A major goal of theoretical astrophysics is to understand how the observed Universe came to be, and in so doing, to understand the important physical processes of galaxy formation. The standard model of cosmology, Lambda Cold Dark Matter, is well-constrained by early Universe observations such as the CMB, and provides remarkably precise initial conditions for the problem. The difficulty lies in following the non-linear evolution of structure formation over the history of the Universe well enough to assess the drivers of galaxy formation and make observational predictions. Now, in the age of high performance computing, numerical simulations are proving to be a powerful technique to accomplish this formidable task. Both dark matter only (gravity without baryons) and full hydrodynamic simulations have achieved impressive results, predicting the hierarchical growth of structure, and, perhaps most crucially, the importance of stellar and black hole feedback in curtailing star formation. Furthermore, the resulting galaxies reproduce a number of key observables, such as the stellar mass function and realistic galaxy populations: the Hubble sequence from irregulars to giant ellipticals.
An important step towards our understanding of galaxy formation is to simulate successfully the formation and evolution of Milky Way mass, disc galaxies in a fully cosmological context. From a cosmological perspective, Milky Way mass disc galaxies are of particular interest because they lie between the low and high mass regimes thought to be dominated by supernova and active galactic nuclei (AGN) feedback, respectively, and are therefore ideal targets to test the models of feedback designed to reproduce whole galaxy populations. Moreover, the simulations allow detailed analysis of the properties and coupled evolution of galactic baryonic material and dark matter of galaxies, including their satellites and surroundings.

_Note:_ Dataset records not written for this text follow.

def execCopy (e : EngineId) (r : StepRead) (s : State) : Out1 := .next (s.copyStep e r).loopIn

/-- The fragment of burst (src, tag) that a command brings, and whether it adds. -/
def fragmentOf (src tag : Nat) (c : Instr) : Option (ColMsg × Bool) :=
  match c with
  | .write q m => if q.toNat == src && m.tag == tag then some (m, false) else none
  | .atomadd q m => if q.toNat == src && m.tag == tag then some (m, true) else none
  | _ => none

/-- Burst (src, tag) with the fragments of it that wait; none has come: none. -/
def State.burstSoFar (s : State) (src : BitVec 12) (tag : Nat) : Option Assembly :=
  let held := s.coh.held.filterMap (fragmentOf src.toNat tag)
  let first := match s.col.bursts.find? (sameBurst src.toNat tag) with
    | some b => some b
    | none => held.head?.map fun (f : ColMsg × Bool) => newBurst src f.1 f.2
  first.map fun b => held.foldl (fun b (f : ColMsg × Bool) => b.add f.1) b

/-- Discards every fragment of burst (src, tag). -/
def State.dropBurst (s : State) (src tag : Nat) : State :=
  { s with
    col := { s.col with bursts := s.col.bursts.filter fun x => !sameBurst src tag x },
    coh := { s.coh with held := s.coh.held.filter (fun c => (fragmentOf src tag c).isNone),
                        access := s.coh.access.filter fun p => (fragmentOf src tag p.1).isNone } }

/-- A burst still incomplete after its time is discarded and logged; one of which every fragment has come is not. -/
def execBurstAssemblyTimeout (src : BitVec 12) (tag : BitVec 16) (s : State) : Out1 :=
  match s.burstSoFar src tag.toNat with
  | none => .next s
  | some b =>
    if !s.unitsOn || b.complete then .next s
    else .next ((s.dropBurst src.toNat tag.toNat).logEv 1 3 0xFF 0x0D (stagWord 0 0 b.addr) b.src)

/-- A burst or read without answer within the end-to-end timeout. -/
def execE2eTimeout (e : EngineId) (tag : BitVec 16) (s : State) : Out1 :=
  if !s.unitsOn then .next s else .next (s.peerLost e (tag.toNat % 2048))

/-! ### Flits (R266, R267, R273 to R276) -/

/-- The fields of a flit as it arrives. -/
structure Arriving where
  kind : Nat
  seq : Nat
  ack : Nat
  ackv : Bool
  nak : Bool
  bad : Bool
  flit : Flit
deriving DecidableEq, Repr

def arriving (p : PortId) (bs : List Byte) (fecBad : Bool) : Arriving :=
  let h := fieldLE bs 0 8
  let tc := fld h 24 2
  let vc := fld h 26 1
  { kind := fld h 0 3, seq := fld h 3 10, ack := fld h 13 10, ackv := bitAt h 23, nak := bitAt h 63,
    bad := fecBad || fieldLE bs 252 4 != crc crc32c (bs.take 252),
    flit := { ctrl := fld h 0 3 == 2, tc := tc, vc := vc, ttl := fld h 27 5, dst := fld h 32 12, src := fld h 44 12,
              sport := fld h 56 4, esc := bitAt h 60, payload := (bs.drop 8).take 244,
              via := 1 + 8 * p.val + vcIndex tc vc } }

/-- The first flit not accepted is counted and answered with NAK. -/
def State.rejectFlit (s : State) (p : PortId) (fecBad : Bool) : State :=
  let x := s.port p
  if x.discarding then s
  else
    let x := { x with discarding := true }
    (s.setPort p (if fecBad then { x with fecUncorr := satAdd x.fecUncorr 1 } else { x with crcErr := satAdd x.crcErr 1 })).send
      (.flit p (idleBytes true x.expSeq))

/-- Sends a flit for another module on by its route, or discards it. -/
def State.forward (s : State) (p : PortId) (f : Flit) : State :=
  if f.ttl ≤ 1 then s.dropFlit f 3
  else
    match s.hop (s.port p).rtLive { f with ttl := f.ttl - 1 } with
    | .drop c => s.dropFlit f c
    | .port q g => s.enqueueFlit q g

This can be used in conjunction with a wealth of observations such as SDSS, BlueDisk, CANDELS etc. to make statistically relevant observational predictions about a range of physical phenomena important in the formation of galaxies.

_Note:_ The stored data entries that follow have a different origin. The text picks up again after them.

/-- Tables 8.11 to 8.13. -/
def Strand.readReg (x : Strand) (o : Nat) : Nat :=
  if o = 0 then x.run.code + 4 * b2n x.inWindow + 8 * b2n x.isWaiting
  else if o = 4 then x.pc
  else if o = 8 then x.faultKind
  else if o = 0xC then x.faultPc
  else if o = 0x10 then x.windowCycles.toNat
  else if o = 0x14 then x.windowCount.toNat
  else if o = 0x20 then x.cntInvalid.toNat
  else if o = 0x24 then x.cntOverflow.toNat
  else if o = 0x28 then x.cntUnderflow.toNat
  else if o = 0x30 then x.arriveDrop.toNat
  else 0

/-- STG_STATUS.STATE. -/
def Engine.code (x : Engine) : Nat :=
  if x.run == .faulted then 3 else if x.disabled then 2 else if x.run == .running then 1 else 0

/-- Tables 3.7 and 10.8 to 10.10; the result is not defined while VALID is 0 (R201). -/
def Engine.readReg (x : Engine) (e o : Nat) : Nat :=
  let res := if x.cvuValid then x.cvuResult.toNat else if x.cvuLost then (Config.cvuUndefined e).toNat else 0
  if o = 0 then x.code + 256 * x.step + 2 ^ 16 * x.owner
  else if o = 8 then x.faultKind + 256 * x.faultStep
  else if o = 0x10 then res % 2 ^ 32
  else if o = 0x14 then res / 2 ^ 32
  else if o = 0x18 then b2n x.cvuValid + 2 * b2n x.cvuPoly + 4 * b2n x.cvuFold
  else if o = 0x40 then x.vanish.toNat
  else 0

/-- LATENCY of slot i: 8 for a built-in slot, else the steps of the live image and one (R126). -/
def Slot.latency (i : Nat) (t : Slot) : Nat :=
  if i < 14 then 8 else match t.live with | some bs => fieldLE bs 4 1 + 1 | none => 0

/-- VSU_SLOT_CTLn (Table 7.8). -/
def Slot.ctl (i : Nat) (t : Slot) : Nat :=
  b2n t.clampShadow + 2 * b2n (t.clamp && t.clampValid i) + 4 * b2n (i < 14 || t.live.isSome) + 8 * b2n t.shadow.isSome
    + 16 * b2n (i < 14) + 2 ^ 8 * t.latency i + 2 ^ 16 * (match t.owner with | some n => n.val | none => 0xFF)

/-- Tables 7.8 to 7.11. -/
def Vsu.readReg (v : Vsu) (o : Nat) : Nat :=
  if o < 0x80 then (v.slot (o / 4)).ctl (o / 4)
  else if o = 0x88 then v.libSlot.toNat + 2 ^ 8 * v.libIdx.toNat + 2 ^ 30 * b2n v.libSwap
  else if o = 0x8C then v.libState + 256 * v.libErr
  else 0

/-- Table 10.14. -/
def MemCtl.readReg (m : MemCtl) (o : Nat) : Nat :=
  if o = 0 then m.trained.toNat + 16 * m.selfref.toNat
  else if o = 0x10 then m.ce.toNat
  else if o = 0x14 then m.ue.toNat
  else if 0x18 ≤ o ∧ o < 0x28 then m.scrubPos[fin4 ((o - 0x18) / 4)].toNat
  else if o = 0x30 then m.dramTemp.toNat
  else 0

/-- A region's registers at offset o of its base. In PS4 the compute plane's read their reset values (R355). -/
def State.readRegion (s : State) (r : RegionId) (o : Nat) : Nat :=
  let live := (s.region r.val).state < 4
  let i := 4 * r.val + o / 0x10000 % 16
  let k := o % 0x10000
  if o < 0x10000 then
    (if live then s.readRgn r o else State.reset.readRgn r o)
  else if 0x100000 ≤ o ∧ o < 0x140000 then
    (if live then s.strand (fin32 i) else {}).readReg k
  else if 0x200000 ≤ o ∧ o < 0x240000 then
    (if live then s.engine (fin32 i) else {}).readReg i k
  else if 0x300000 ≤ o ∧ o < 0x340000 then
    (if live then s.vsu r else {}).readReg (o - 0x300000)
  else if 0x340000 ≤ o ∧ o < 0x360000 then (s.mc (fin64 (8 * r.val + (o - 0x340000) / 0x4000))).readReg (o % 0x4000)
  else if 0x380000 ≤ o ∧ o < 0x381000 then s.readArb (14 + r.val) (o - 0x380000)
  else 0

/-! ### The map (Table 18.1) -/

/-- The 32-bit word at a 4-byte aligned offset of BAR0. -/
def State.readWord (s : State) (off : Nat) : Nat :=
  let o := off % 0x10000
  let blk := off / 0x10000
  if blk = 0 then s.readChip o
  else if blk = 1 then s.readPwr o
  else if blk = 2 then s.readFunc o
  else if blk = 3 then s.readErr o
  else if blk = 4 then (if o < 0xE000 then s.readArb (o / 0x1000) (o % 0x1000) else 0)
  else if blk = 5 then s.readMbx o
  else if blk = 6 then s.readQe o
  else if blk = 7 then s.readSe o
  else if blk = 8 then s.readMgt o
  else if blk = 9 then s.readTel o
  else if blk = 0xA then s.readMsix o
  else if blk = 0xC then s.readComponent o
  else if blk = 0xD then s.readCoh o
  else if 0x10 ≤ blk ∧ blk < 0x1C then (s.port (fin12 (blk - 0x10))).readReg o
  else if 0x100 ≤ blk ∧ blk < 0x300 then
    s.readRegion (fin8 ((off - 0x1000000) / 0x400000)) ((off - 0x1000000) % 0x400000)
  else 0

/-- Eight bytes at an 8-byte aligned offset. -/
def State.readLine (s : State) (off : Nat) : List Byte := leBytes 4 (s.readWord off) ++ leBytes 4 (s.readWord (off + 4))

end Sys2Proof.Machine
end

In the context of the Milky Way itself, fields such as Galactic archeology, that aim to determine the formation history of the Milky Way from chemo-dynamical information of many individual stars, are growing rapidly thanks to the multitide of data provided by surveys such as RAVE, APOGEE and Gaia. High resolution simulations that are sufficiently accurate to probe a wide variety of physical process of both internal and external origin can then constrain, and be constrained by, scenarios of formation history of the Milky Way, and are therefore very useful in this endeavour.

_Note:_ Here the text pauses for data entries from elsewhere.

/-- R301 to R303 and R347, R348: what the MC and the test port answer. A DOE request waits for its answer, another one
meanwhile gets Busy, and an Abort discards it; a discovery or a CDAT read gives the entry of its number and the next,
an SPDM request what R302 says of it; the bus serves the offsets of R347; EXTEST is BYPASS while PERST# is not
asserted; a token that is not signed unlocks nothing. The model's choices: when a request is answered (log entry 135,
DESIGN CHOICE), that answers carry R301 to R303's values and not their bytes (log entry 41, DESIGN CHOICE), the scan
behaviour of the port (log entry 13, PRESUMED), the line that holds PWR_THERM_STAT (log entry 94, DEDUCED), and the
bytes that PEC covers (log entry 153, PRESUMED). -/
def Obligations.ManagementAnswers : Prop :=
  ∀ (s : State),
    (s.chipOn = true → s.mcOn = true →
      let put (r : DoeReq) : State := { s with host := { s.host with doe := some r } }
      (s.host.doe = none → (∀ i : Byte, exec (.doeDiscovery i) s = .next (put (.discovery i.toNat)))
        ∧ (∀ entry : BitVec 16, exec (.cdatRead entry) s = .next (put (.cdat entry.toNat)))
        ∧ (∀ req : List Byte, req.length ≤ 4096 → exec (.spdmRequest req) s = .next (put (.spdm req))))
      ∧ (s.host.doe ≠ none → (∀ i, exec (.doeDiscovery i) s = .next (s.send (.doe .busy)))
        ∧ (∀ entry, exec (.cdatRead entry) s = .next (s.send (.doe .busy)))
        ∧ (∀ req : List Byte, req.length ≤ 4096 → exec (.spdmRequest req) s = .next (s.send (.doe .busy))))
      ∧ exec .doeAbort s = .next { s with host := { s.host with doe := none } }
      ∧ (s.pending = [] → s.host.flr = false → s.seIdle = false → s.col.filling = [] → s.col.loop = [] → s.nvm.copying = false →
        let answer (a : DoeOut) : State := State.send { s with host := { s.host with doe := none }, fresh := s.fresh + 1 } (.doe a)
        (∀ i, s.host.doe = some (.discovery i) → step s = .next (answer (.protocol
            ([DoeProtocol.discovery, .spdm, .cdat][i]?) (if i < 2 then some (i + 1) else none))))
        ∧ (∀ i, s.host.doe = some (.cdat i) → step s = .next (answer (.cdat (cdatEntries[i]?) (if i < 5 then some (i + 1) else none))))
        ∧ (∀ req, s.host.doe = some (.spdm req) → step s = .next (answer (.spdm (s.spdmAnswer req))))
        ∧ (s.host.doe = none → step s = .next s)))
    ∧ (∀ req : List Byte, fieldLE req 1 1 = 0x84 → s.spdmAnswer req = .versions [(1, 2), (1, 3)])
    ∧ (∀ req : List Byte, fieldLE req 1 1 = 0xE0 → ∃ sign, s.spdmAnswer req = .measurements s.measurements sign)
    ∧ (∀ req : List Byte, fieldLE req 1 1 = 0x82 → ∃ k chain, s.spdmAnswer req = .certificate k chain ∧ (k ≠ 0 → chain = []))
    ∧ (s.board.ownAddr = s.board.busAddr.getD (0x4C + s.board.straps.zeroExtend 7))
    ∧ (let own := s.board.ownAddr
      let ask (req : List Byte) : List Byte := BitVec.ofNat 8 (2 * own.toNat) :: req
      let answer (req bs : List Byte) : Byte := pecOf (ask req ++ BitVec.ofNat 8 (2 * own.toNat + 1) :: bs)
      (s.mcOn = true → ∀ off, let req := [0x10, 4] ++ leBytes 4 off
        let served := off % 8 = 0 ∧ (busAlways off || (s.board.mainPg && busMain off)) = true
        let bs := s.readLine off
        (served → exec (.regread ⟨own, off, none⟩) s = .next (s.send (.bus bs))
          ∧ exec (.regread ⟨own, off, some (pecOf (ask req))⟩) s
              = .next (s.send (.bus (bs ++ [answer req (BitVec.ofNat 8 bs.length :: bs)])))
          ∧ ∀ p, p ≠ pecOf (ask req) → exec (.regread ⟨own, off, some p⟩) s = .next (s.send .busNack))
        ∧ (¬served → ∀ pec, exec (.regread ⟨own, off, pec⟩) s = .next (s.send .busNack))
        ∧ (∀ addr pec, addr ≠ own → exec (.regread ⟨addr, off, pec⟩) s = .next s))
      ∧ (s.board.aux = true → ∃ v : Byte, exec .status s = .next (s.send (.busPec [v] (answer [0x11] [v])))
        ∧ v.getLsbD 0 = s.board.mcRdy ∧ v.getLsbD 1 = s.board.mainPg ∧ v.getLsbD 2 = !s.board.perst
        ∧ v.getLsbD 3 = s.board.memActive ∧ v.getLsbD 4 = s.errlog.fatal)
      ∧ (s.board.aux = true → s.board.busAddr = none → ∀ a,
        exec (.setdasa ⟨0x4C + s.board.straps.zeroExtend 7, a⟩) s = .next (s.setBoard { s.board with busAddr := some a })
        ∧ (∀ k, k ≠ 0x4C + s.board.straps.zeroExtend 7 → exec (.setdasa ⟨k, a⟩) s = .next s)
        ∧ exec (.entdaa a) s = .next (s.setBoard { s.board with busAddr := some a })))
    ∧ (s.mcOn = true →
      (∀ token, exec (.debugUnlock token) s = .next (if Config.debugToken token = true
          then s.setBoard { s.board with debug := true } else s)))
    ∧ (s.board.aux = true → s.board.mainPg = true → ∀ (tdi : Bool) (pins shifted : List Bool),
      exec (.bypass tdi) s = .next ((s.setBoard { s.board with jtag := .bypass }).send (.jtag [false, tdi]))
      ∧ exec .idcode s = .next ((s.setBoard { s.board with jtag := .idcode }).send (.jtag ((List.range 32).map (bitAt idcodeWord))))
      ∧ exec (.samplePreload ⟨pins, shifted⟩) s
          = .next ((s.setBoard { s.board with jtag := .sample, boundary := shifted }).send (.jtag pins))
      ∧ (s.board.perst = true → ∃ t, exec (.extest ⟨pins, shifted⟩) s = .next t
          ∧ t.board = { s.board with jtag := .extest, boundary := shifted }
          ∧ t.out = .pins shifted :: .jtag pins :: .pins s.board.boundary :: s.out)
      ∧ (s.board.perst = false →
          ∃ b, exec (.extest ⟨pins, shifted⟩) s = .next ((s.setBoard { s.board with jtag := .bypass }).send (.jtag [false, b]))))

/-- R304 to R306, R344, R349: PERST# resets the chip: the units, the queues, the tables and the memory are as at
reset, and the fatal state ends; its release is held until MC_RDY and MAIN_PG. A CXL Reset resets the units and
empties the decoder and the snoop filter, and ends (with Mem Clr, over memory that reads zero in every online
segment); an FLR waits until every function stands at its atomic unit, then resets the units and the functions'
interrupts, and keeps the decoder; after a device-fatal error both take effect at once (R320 keeps the fatal state alone). The
model's readings: the stored settings are staged again, and MC_RDY falls (log
entry 81, DEDUCED); the telemetry clears (log entry 87, DEDUCED); requests to the host stay outstanding (log entry
100, DEDUCED); an FLR that is due ends at an idle step (log entry 135, DESIGN CHOICE). -/
def Obligations.Resets : Prop :=
  ∀ (s : State),
    (s.board.perst = false → ∃ t, exec .perstAssert s = .next t ∧ t.board.perst = true ∧ t.board.mcRdy = false
        ∧ t.errlog = {} ∧ t.strands = State.reset.strands ∧ t.engines = State.reset.engines ∧ t.vsus = State.reset.vsus
        ∧ t.jobs = [] ∧ t.qe = {} ∧ t.se = {} ∧ t.mbx = {} ∧ t.coh = {} ∧ t.host = {} ∧ t.mem = [] ∧ t.poison = []
        ∧ t.arbs = State.reset.arbs ∧ t.tel = {}
        ∧ (s.nvm.work = .none → s.nvm.copying = false → t.nvm = if s.board.aux then s.nvm.start else s.nvm))
    ∧ (s.board.perst = true → s.board.stopped = false →
        ((s.board.aux && s.board.mcRdy && s.board.mainPg) = true → exec .perstRelease s = .next (s.setBoard { s.board with
          perst := false, heldRelease := false, memInfoValid := true, toOnline := s.nvm.onlineAtStart }))
        ∧ ((s.board.aux && s.board.mcRdy && s.board.mainPg) = false →
          exec .perstRelease s = .next (s.setBoard { s.board with heldRelease := true })))
    ∧ (s.chipOn = true →
      (∀ clr, s.host.cxlReset = none → ∃ t : State, exec (.cxlReset clr) s = .next t.rerun ∧ t.host.cxlReset = some clr
          ∧ t.strands = State.reset.strands ∧ t.qe = { host := s.qe.host.map fun _ => .dropped } ∧ t.se = {} ∧ t.mbx = {}
          ∧ t.host.hdm = {} ∧ t.host.d2h = s.host.d2h ∧ t.coh.sf = [] ∧ t.coh.snps = [] ∧ t.wdt.entries = [] ∧ t.mem = s.mem)
      ∧ (s.host.cxlReset = some false → ∃ t, exec .cxlResetComplete s = .next t ∧ t.out = .cxlResetDone :: s.out
          ∧ t.host.cxlReset = none ∧ t.host.cfg.dvsec.resetComplete = true ∧ t.mem = s.mem)
      ∧ (s.host.cxlReset = some true → (∀ n ∈ s.onlineSegs, s.segChannelsUp n = true ∧ s.segFree n = true) → ∃ t, exec .cxlResetComplete s = .next t ∧ t.host.cxlReset = none
          ∧ t.out = .cxlResetDone :: s.out
          ∧ ∀ p ∈ s.segs, p.2.online = true → ∀ a, segBase p.1 ≤ a → a < segBase p.1 + 0x40000000 → memGet t.mem a = 0)
      ∧ (let u := { s with host := { s.host with flr := true } }
        (s.errlog.fatal = false → u.allAtBoundary = false → exec .flr s = .next u)
        ∧ (s.errlog.fatal = true ∨ u.allAtBoundary = true → exec .flr s = .next u.flrDone)))
    ∧ (∃ t : State, s.flrDone = t.rerun ∧ t.strands = State.reset.strands ∧ t.jobs = []
          ∧ t.qe = { host := s.qe.host.map fun _ => .dropped } ∧ t.se = {} ∧ t.mbx = {} ∧ t.host.flr = false
          ∧ t.host.msix = [] ∧ t.host.msixEnable = false ∧ t.host.d3hot = false ∧ t.host.hdm = s.host.hdm
          ∧ t.host.d2h = s.host.d2h ∧ t.coh.sf = s.coh.sf ∧ t.mem = s.mem)
    ∧ (s.pending = [] → s.unitsOn = true → s.host.flr = true → s.allAtBoundary = true →
        let u := s.flrDone
        let v := if u.seIdle then u.rerun else u
        step s = .next (State.mcIdle (if v.unitsOn then v.flushFlits.loopIn else v)))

Simulation sample and resolution
Only in recent years have cosmological 'zoom' simulations been able to reproduce observational properties of Milky Way mass galaxies, with early attempts resulting in overly massive stellar bulges, sub-dominant disc components and highly peaked rotation curves. However, there exists significant disparity in the results obtained from the same initial conditions and parameters with different simulation codes, and even across resolution for the same simulation. It is therefore important to develop a galaxy formation model and implementation thereof that produces results well-posed for physical interpretation. Moreover, the high computational cost of these simulations limits the number and resolution of halos available for study, which restricts our insight from a statistical point of view.
The Auriga simulations are a set of cosmological zoom simulations performed with the magneto-hydrodynamics code AREPO and represent our latest efforts at addressing these points. In particular, they offer the following attractive features: 1) excellent convergence properties across resolution, which indicates the results are well-posed for physical interpretation; 2) the high resolution and large simulation sample provide an opportunity to examine the significance and prevalence of a variety of physical processes in one of the most comprehensive galaxy formation model to date.
Gravity and Hydrodynamics
The simulations are performed with accurate and efficient quasi-Lagrangian code AREPO, which follows the coupled evolution of the dark matter and gas components. To follow the magneto-hydrodynamics (MHD), Arepo utilises a dynamic unstructured mesh constructed form a Voronoi tessellation of a set of mesh-generating points (the so-called Voronoi mesh), that allows for a finite-volume discretisation of the Euler equations for magneto-hydrodynamics. The MHD equations are solved with a second order Runge-Kutta integration scheme with high accuracy least square spatial gradient estimators of primitive variables (Pakmor et al.2016a). The gravitational force is calculated with a split Tree-PM approach, in which long-range forces are calculated from a particle-mesh method, and short-range forces are calculated with a hierarchical octree algorithm.
Galaxy formation model
The main features of our galaxy formation model are as follows:
- Primordial metal-line cooling with self-shielding corrections.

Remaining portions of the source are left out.